When he felt this delirious joy growing calmer, when he thought to have drunk the whole of its proud intoxication, he had only to say to himself, "Deputy! I am a Deputy!" And the triumphal cup foamed once more to the brim. It meant the embargo raised from all his possessions, the awakening from a nightmare that had lasted two months, the puff of cool wind sweeping away all his anxieties, all his inquietudes, even to the affront of Saint-Romans, very heavy though that was in his memory.

Deputy!

He laughed to himself as he thought of the baron's face when he learned the news, of the stupefaction of the Bey when he had been led up to his bust; and suddenly, upon the reflection that he was no longer merely an adventurer stuffed with gold, exciting the stupid admiration of the crowd, as might an enormous rough nugget in the window of a money-changer, but that people saw in him, as he passed, one of the men elected by the will of the nation, his simple and mobile face grew thoughtful with a deliberate gravity, there suggested themselves to him projects of a career, of reform, and the wish to profit by the lessons that had been latterly taught by destiny.
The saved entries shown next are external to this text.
-- ==== Sys2Proof/Machine/Pbkdf2.lean ====
section
/-! DEFINITION. HMAC-SHA-256 and PBKDF2, the default `KDF_ALG` (43_kdf_reference_pbkdf2.md R178 to R181, R184). -/

namespace Sys2Proof.Machine

/-- `k0` (R178): a key longer than the 64-byte block is hashed first. -/
def hmacKey0 (k : ByteString) : ByteString := if 64 < k.length then (sha256 k).1 else k

/-- `kb = k0 ∥ 00^(64 - len(k0))`, exactly 64 bytes (R178). -/
def hmacKb (k : ByteString) : Bytes 64 := Bytes.ofFn 64 fun i => (hmacKey0 k).getD i 0

/-- `kb` with every byte XORed with `c` (R178). -/
def hmacPad (c : Byte) (kb : Bytes 64) : Bytes 64 := ⟨kb.1.map (· ^^^ c), by simp [kb.2]⟩

/-- `ipad` (R178). -/
def hmacIpad (k : ByteString) : Bytes 64 := hmacPad 0x36#8 (hmacKb k)

/-- `opad` (R178). -/
def hmacOpad (k : ByteString) : Bytes 64 := hmacPad 0x5c#8 (hmacKb k)

/-- The hash under given pads: `SHA256(opad ∥ SHA256(ipad ∥ m))` (R178). -/
def hmacWith (ipad opad : Bytes 64) (m : ByteString) : Bytes 32 := sha256 (opad.1 ++ (sha256 (ipad.1 ++ m)).1)

/-- `HMAC(k, m)` (R178). -/
def hmac (k m : ByteString) : Bytes 32 := hmacWith (hmacIpad k) (hmacOpad k) m

/-- `n` more iterations from the running value `u` and the accumulator `t` (R179, R184). -/
def pbkdf2Loop (ipad opad : Bytes 64) : Nat → Bytes 32 → Bytes 32 → Bytes 32 × Bytes 32
  | 0, u, t => (u, t)
  | n + 1, u, t =>
    let u' := hmacWith ipad opad u.1
    pbkdf2Loop ipad opad n u' (t.xor u')

/-- `U_c` and `U_1 ⊕ … ⊕ U_c`, for `c ≥ 1` (R179). -/
def pbkdf2Run (p s : ByteString) (c i : Nat) : Bytes 32 × Bytes 32 :=
  let ipad := hmacIpad p
  let opad := hmacOpad p
  let u1 := hmacWith ipad opad (s ++ (be32 i).1)
  pbkdf2Loop ipad opad (c - 1) u1 u1

/-- `F(P, S, c, i)` (R179). -/
def pbkdf2F (p s : ByteString) (c i : Nat) : Bytes 32 := (pbkdf2Run p s c i).2

/-- `F(P, S, c, i) ∥ … ` for `n` block indices from `i` on (R180). -/
def pbkdf2Blocks (p s : ByteString) (c : Nat) : Nat → Nat → ByteString
  | 0, _ => []
  | n + 1, i => (pbkdf2F p s c i).1 ++ pbkdf2Blocks p s c n (i + 1)

/-- `PBKDF2(P, S, c, dkLen)` (R180). -/
def pbkdf2 (p s : ByteString) (c dkLen : Nat) : ByteString :=
  (pbkdf2Blocks p s c ((dkLen + 31) / 32) 1).take dkLen

/-- The default `KDF_ALG`: `PBKDF2(P, S, 100000, 32)`, which is the one block `F(P, S, 100000, 1)` (R181). -/
def defaultKdf (p : ByteString) (s : Bytes 16) : Bytes 32 := pbkdf2F p s.1 kdfIterations 1

/-- The working state the default `DERIVE` leaves (R184): the pads, the counter at its last value, `U`, `T`, and the SHA-256 variables of
the last compression, that of the outer hash of `U_100000`. Entry 11. -/
def defaultKdfWork (p : ByteString) (s : Bytes 16) : KdfWork :=
  let ipad := hmacIpad p
  let opad := hmacOpad p
  let before := pbkdf2Run p s.1 (kdfIterations - 1) 1
  let u := hmacWith ipad opad before.1.1
  { ipad := ipad, opad := opad, j := kdfIterations, u := u, t := before.2.xor u,
    sha := shaFinal (opad.1 ++ (sha256 (ipad.1 ++ before.1.1)).1) }

end Sys2Proof.Machine
end

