-- ==== Sys2Proof/Machine/State.lean ====
section
/-! DEFINITION. The state of the block and of its environment (10_state.md), and the reasons a step can stop. -/

namespace Sys2Proof.Machine

/-- `PHASE`, the sequencer position (R30): an enumeration, without an architectural encoding. -/
inductive Phase where
  | idle
  | e1
  | e2
  | e3
  | e4
  | d1
  | d2
  | d3
  | d4
  | d5
  | done
  deriving DecidableEq, Repr

/-- The error kinds a command can end with (R261). They are results, not faults (R267). -/
inductive ErrorKind where
  | tooShort
  | decryptionFailed
  | invalidSalt
  | emptyPassphrase
  | randomSourceUnavailable
  deriving DecidableEq, Repr

/-- A byte-addressed buffer (R50): cells at strictly rising offsets. An offset that is not listed holds no byte, so a listed byte never
equals what an unlisted offset reads as; reading an unlisted offset finds nothing (R13, R21). Entry 10. -/
abbrev Memory := List Host.Cell

/-- The three address spaces of an engine instance (R50). -/
inductive Space where
  | pp
  | inp
  | out
  deriving DecidableEq, Repr

/-- The registers and buffers that can hold `none` (R21). -/
inductive Reg where
  | salt
  | nonce
  | key
  | tag
  | pp
  | inp
  | out
  | cmd
  | status
  | ppLen
  | inLen
  | outLen
  | staged
  deriving DecidableEq, Repr

/-- One engine instance (R20). `none` is no bit pattern: the register holds no value (R21). The flags `BUSY`, `DONE` and `OUT_VALID` are
functions of `PHASE` and `STATUS` (R32) and are computed in `Machine/Flags.lean`. -/
structure Engine where
  /-- `SALT` (R23) -/
  salt   : Option (Bytes 16)
  /-- `NONCE` (R24) -/
  nonce  : Option (Bytes 12)
  /-- `KEY` (R25) -/
  key    : Option (Bytes 32)
  /-- `TAG` (R26) -/
  tag    : Option (Bytes 16)
  /-- `PP` (R50, R51) -/
  pp     : Option Memory
  /-- `IN` (R50, R52) -/
  inp    : Option Memory
  /-- `OUT` (R50, R53) -/
  out    : Option Memory
  /-- `CMD` (R33) -/
  cmd    : Option Byte
  /-- `PHASE` (R30) -/
  phase  : Phase
  /-- `STATUS` (R34) -/
  status : Option Byte
  /-- `PP_LEN` (R35) -/
  ppLen  : Option Nat
  /-- `IN_LEN` (R35) -/
  inLen  : Option Nat
  /-- `OUT_LEN` (R35) -/
  outLen : Option Nat
  /-- the staged SealOutput or plaintext: computed, not yet readable by the host (R41, R265) -/
  staged : Option ByteString
  /-- working state of `KDF_ALG` (R38, R184) -/
  kdfWork : Option KdfWork
  /-- working state of `AEAD_ALG` (R38, R228) -/
  aeadWork : Option AeadWork
  deriving DecidableEq, Repr

/-- The reset state of an engine instance, which is its idle state (R40). -/
def Engine.reset : Engine :=
  { salt := none, nonce := none, key := none, tag := none, pp := none, inp := none, out := none, cmd := none, phase := .idle,
    status := none, ppLen := none, inLen := none, outLen := none, staged := none, kdfWork := none, aeadWork := none }

/-- One answer of a scripted random source (R8: "an oracle answering a request for n bytes with n bytes or with failure"). -/
inductive RngAnswer where
  | bytes (b : ByteString)
  | fail
  deriving DecidableEq, Repr

/-- The random source the host has bound to the `RngDraw` port (R65, R303). It is the environment's, not the block's (R39). Entry 4. -/
inductive RngSource where
  /-- none is bound: every draw fails (R303) -/
  | unbound
  /-- a deterministic substitute: its byte stream, cut in request order (R65) -/
  | substitute (stream : ByteString)
  /-- an oracle given by its answers, one per request; once they are used up it never answers (R274) -/
  | scripted (answers : List RngAnswer)
  /-- the secure source: its answers are the free values `Config.rngAnswer`; `next` counts its requests -/
  | secure (next : Nat)
  deriving DecidableEq, Repr

/-- What the host does, one act at a time (R10 a). Entry 9. -/
inductive HostAction where
  /-- present a command at the port (R84) -/
  | present (c : Command)
  /-- wait while the engine makes one step -/
  | run
  /-- read the response and return the engine to `IDLE` (R268) -/
  | collect
  /-- discard the response of an abandoned command unread; it counts as the collect (R274) -/
  | discard
  /-- reset the block (R300, R301); a power-down is the same (R285) -/
  | reset
  /-- bind a random source, in place of the one bound before, or `unbound` to unbind it, or the same one rewound (R303). In any phase, also while an
  engine waits in `E1`, which then draws from the new source (DESIGN CHOICE, entry 27) -/
  | bindRng (src : RngSource)
  /-- the turn passes to the next engine instance (R42, R283) -/
  | turn
  deriving DecidableEq, Repr

/-- A response as the host reads it (R87). -/
structure Response where
  status : Byte
  outLen : Nat
  out    : Option ByteString
  deriving DecidableEq, Repr

/-- The block, its random source and its host. -/
structure State where
  /-- the engine instance whose turn it is (R20) -/
  engine : Engine
  /-- the other `N_ENGINES - 1` instances, in turn order (R42) -/
  others : List Engine
  /-- the bound random source (R65) -/
  rng : RngSource
  /-- the command the host is presenting (R84, R85) -/
  port : Option Command
  /-- what the host does next -/
  script : List HostAction
  /-- the responses the host has collected (R87, R313) -/
  responses : List Response
  /-- the completion events signalled so far (R273) -/
  completions : Nat
  deriving DecidableEq, Repr

/-- A block of `n` engine instances, of at least one, after reset (R8, R40, R42, R300): every instance idle and empty. No random source is bound (R303,
entry 5), and the host has done and planned nothing (entry 21). -/
def State.resetFor (n : Nat) : State :=
  { engine := Engine.reset, others := List.replicate (n - 1) Engine.reset, rng := .unbound, port := none, script := [], responses := [],
    completions := 0 }

/-- The block after reset, with as many instances as `N_ENGINES` says (R8, R42). -/
def State.resetWith (cfg : Config) : State := State.resetFor cfg.nEngines

/-- The block after reset at the default parameters, at which `exec` and `step` run (R8, R40, R300; entry 2). -/
def State.reset : State := State.resetFor defaultNEngines

/-- Model faults (R267): a reachable state never raises one. All are safe: the model stops where the spec gives no value. -/
inductive Fault where
  /-- a rule read a register or buffer that holds `none` (R21, I12); raised by every operation that reads one, and by a collect that finds `STATUS`,
  `OUT_LEN` or, with `OUT_VALID = 1`, `OUT` empty. Safe. -/
  | emptyRegister (r : Reg)
  /-- a transfer of `n` bytes at offset `off` reaches outside its buffer (R13, R146); raised by `MemRead`, and by a collect
  whose `OUT` is shorter than `OUT_LEN`. Safe. -/
  | outsideBuffer (sp : Space) (off n : Nat)
  /-- a `MemWrite` of `n` bytes was given a string of another length (R13); raised by the two stores of results. Safe. -/
  | transferLength (off n : Nat)
  /-- `OPEN` was given fewer than 16 bytes (R122, I22); raised by `OPEN`. Safe. -/
  | shortSealOutput (len : Nat)
  deriving DecidableEq, Repr

/-- Refusals: the attempt has no step and nothing changes (R85, R88, D5). All are safe: they give an attempt no meaning. -/
inductive Refusal where
  /-- an instruction without a meaning in `exec`; raised by none of the arms. Safe. -/
  | notModelled (mnemonic : String)
  /-- the presented `op` is reserved (R88, I11); raised by `step`. Safe. -/
  | reservedOp (op : Byte)
  /-- a unit operation was presented at the host port (R83, R88); raised by DERIVE, SEAL, OPEN. Safe. -/
  | unitOpFromHost
  /-- a command was presented while `PHASE` is not `IDLE` (R85, I10); raised by issue. Safe. -/
  | engineNotIdle
  /-- ENCRYPT was asked to take a presented DECRYPT or the like; `step` never does so (R85); raised by issue. Safe. -/
  | otherCommandPresented
  /-- the tuple's `pp` or `in` has not the stated length (R84); raised by issue. Safe. -/
  | malformedCommand
  /-- `pp_len > MAX_PASSPHRASE_LEN` (R85, I9); raised by issue. Safe. -/
  | passphraseTooLong
  /-- `in_len` over its bound (R85, I9); raised by issue. Safe. -/
  | inputTooLong
  /-- an operation was asked for in a phase in which the sequencer never invokes it (R83, R100, R120); `step` never does so; raised by every
  meaning. Safe. -/
  | outOfPhase
  /-- a collect or discard while `PHASE` is not `DONE` (R268, R31); raised by `step`. Safe. -/
  | nothingToCollect
  deriving DecidableEq, Repr

/-- What a step answers. -/
abbrev Result := Host.Outcome State Fault Refusal

end Sys2Proof.Machine
end

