-- ==== Sys2Proof/Machine/Sequencer.lean ====
section
/-! DEFINITION. Which operation a step runs, what the host's acts do, and the machine over any configuration (10_state.md R30, R31). -/

namespace Sys2Proof.Machine

/-- The operation code the sequencer of a busy engine selects in its phase (R30, R83, R100, R120): the unit operations in `E2`, `D3`, `E3`, `D4`,
the command's own steps elsewhere; none in `IDLE` and `DONE`. -/
def Phase.selects : Phase → Option Byte
  | .idle => none
  | .e1 => some (opcode .encrypt)
  | .e2 => some (opcode .derive)
  | .e3 => some (opcode .sealOp)
  | .e4 => some (opcode .encrypt)
  | .d1 => some (opcode .decrypt)
  | .d2 => some (opcode .decrypt)
  | .d3 => some (opcode .derive)
  | .d4 => some (opcode .openOp)
  | .d5 => some (opcode .decrypt)
  | .done => none

/-- The fetch: the bytes of the operation the next engine step runs. A presented command comes first (R85), then the sequencer's choice. -/
def fetchOp (s : State) : ByteString :=
  match s.port with
  | some c => [c.op]
  | none =>
    match s.engine.phase.selects with
    | some op => [op]
    | none => []

/-- One engine step: the fetched operation is run; an engine with nothing to run stays as it is (entry 16). -/
def engineStep (run : Instr → State → Result) (s : State) : Result :=
  match decode (fetchOp s) with
  | .ok (i, _) => run i s
  | .error .noBytes => .next s
  | .error (.reservedOp op) => .refused (.reservedOp op)

/-- The turn passes to the next engine instance (R42, R283; entry 13). -/
def passTurn (s : State) : State :=
  match s.others with
  | [] => s
  | e :: rest => { s with engine := e, others := rest ++ [s.engine] }

/-- The turn passes after a step that answered a next state. -/
def passTurnAfter : Result → Result
  | .next t => .next (passTurn t)
  | .fault f => .fault f
  | .refused r => .refused r

/-- One act of the host (R10 a), already taken off the script. Where R303 asks for a random source before the first ENCRYPT and is silent on binding
another, rewinding or unbinding one later, the model lets the host do so at any step and in any phase, also with an engine waiting in `E1`: the source
bound when the engine makes its draws answers both (DESIGN CHOICE, entry 27). -/
def hostStep (run : Instr → State → Result) (a : HostAction) (s : State) : Result :=
  match a with
  | .present c => .next { s with port := some c }
  | .run => engineStep run s
  | .collect => collect s
  | .discard => discard s
  | .reset => .next (resetBlock s)
  | .bindRng src => .next { s with rng := src }
  | .turn => .next (passTurn s)

/-- One step of the machine, over the meaning `run` of operations: a presented command is issued or refused; else the host makes its next act; else, with
nothing planned, the engines run on by themselves (R60, R274): the one whose turn it is makes a step and passes the turn, so every instance keeps coming
to its turn and every command in flight goes on. The order among the instances is the model's (DESIGN CHOICE, entry 31). -/
def stepBy (run : Instr → State → Result) (s : State) : Result :=
  match s.port with
  | some _ => engineStep run s
  | none =>
    match s.script with
    | [] => passTurnAfter (engineStep run s)
    | a :: rest => hostStep run a { s with script := rest }

/-- The meaning of every operation at any value of the open parameters (R8). -/
def execWith (cfg : Config) : Instr → State → Result
  | .encrypt => encryptCommand cfg
  | .decrypt => decryptCommand cfg
  | .derive => deriveUnit cfg
  | .sealOp => sealUnit cfg
  | .openOp => openUnit cfg

/-- The step of the machine at any value of the open parameters (R8). -/
def stepWith (cfg : Config) (s : State) : Result := stepBy (execWith cfg) s

/-- The machine at any value of the open parameters, `N_ENGINES` among them (R8, R42). -/
def coreWith (cfg : Config) : Host.Core :=
  { State := State, Fault := Fault, Refusal := Refusal, step := stepWith cfg, reset := State.resetWith cfg }

/-- `n` steps, stopping at the first fault or refusal. -/
def runSteps (f : State → Result) : Nat → State → Result
  | 0, s => .next s
  | n + 1, s =>
    match f s with
    | .next t => runSteps f n t
    | .fault r => .fault r
    | .refused r => .refused r

/-! ## Placing one operation where the next step runs it -/

/-- The command tuple with code `op` whose other words are zeros (R84). -/
def zeroCommand (op : Byte) : Command := { op := op, ppLen := 0, inLen := 0, pp := [], inp := [] }

/-- An engine in the phase in which the sequencer invokes unit operation `i`, its operands all zeros or empty (R41, R91): `E2` for DERIVE, `E3` for
SEAL, and for OPEN `D4` with the shortest container. -/
def unitEngine : Instr → Engine
  | .encrypt => Engine.reset
  | .decrypt => Engine.reset
  | .derive =>
    { Engine.reset.loaded (zeroCommand (opcode .encrypt)) .e2 with salt := some (Bytes.zero 16), nonce := some (Bytes.zero 12) }
  | .sealOp =>
    { Engine.reset.loaded (zeroCommand (opcode .encrypt)) .e3 with
      salt := some (Bytes.zero 16), nonce := some (Bytes.zero 12), key := some (Bytes.zero 32) }
  | .openOp =>
    { Engine.reset.loaded ⟨opcode .decrypt, 0, 44, [], List.replicate 44 0⟩ .d4 with
      salt := some (Bytes.zero 16), nonce := some (Bytes.zero 12), key := some (Bytes.zero 32) }

/-- The state whose next step runs the operation `op`: a unit operation in the phase that invokes it; anything else presented at the port of an idle
engine (R83). -/
def placeOp (op : Byte) (s : State) : State :=
  match decodeOp op with
  | .ok i =>
    if i.hostIssued then { s with engine := Engine.reset, port := some (zeroCommand op) }
    else { s with engine := unitEngine i, port := none, script := .run :: s.script }
  | .error _ => { s with engine := Engine.reset, port := some (zeroCommand op) }

end Sys2Proof.Machine
end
Already, remembering the promise which he had given to de Gery, for the household troop that wriggled ignobly at his heels, he made exhibition of certain disdainful coldnesses, a deliberate pose of authoritative contradiction. He called the Marquis de Bois l'Hery "my good fellow," imposed silence very sharply on the governor, whose enthusiasm was becoming scandalous, and made a solemn vow to himself to get rid as soon as possible of all that mendicant and promising Bohemian set, when he should have occasion to begin the process.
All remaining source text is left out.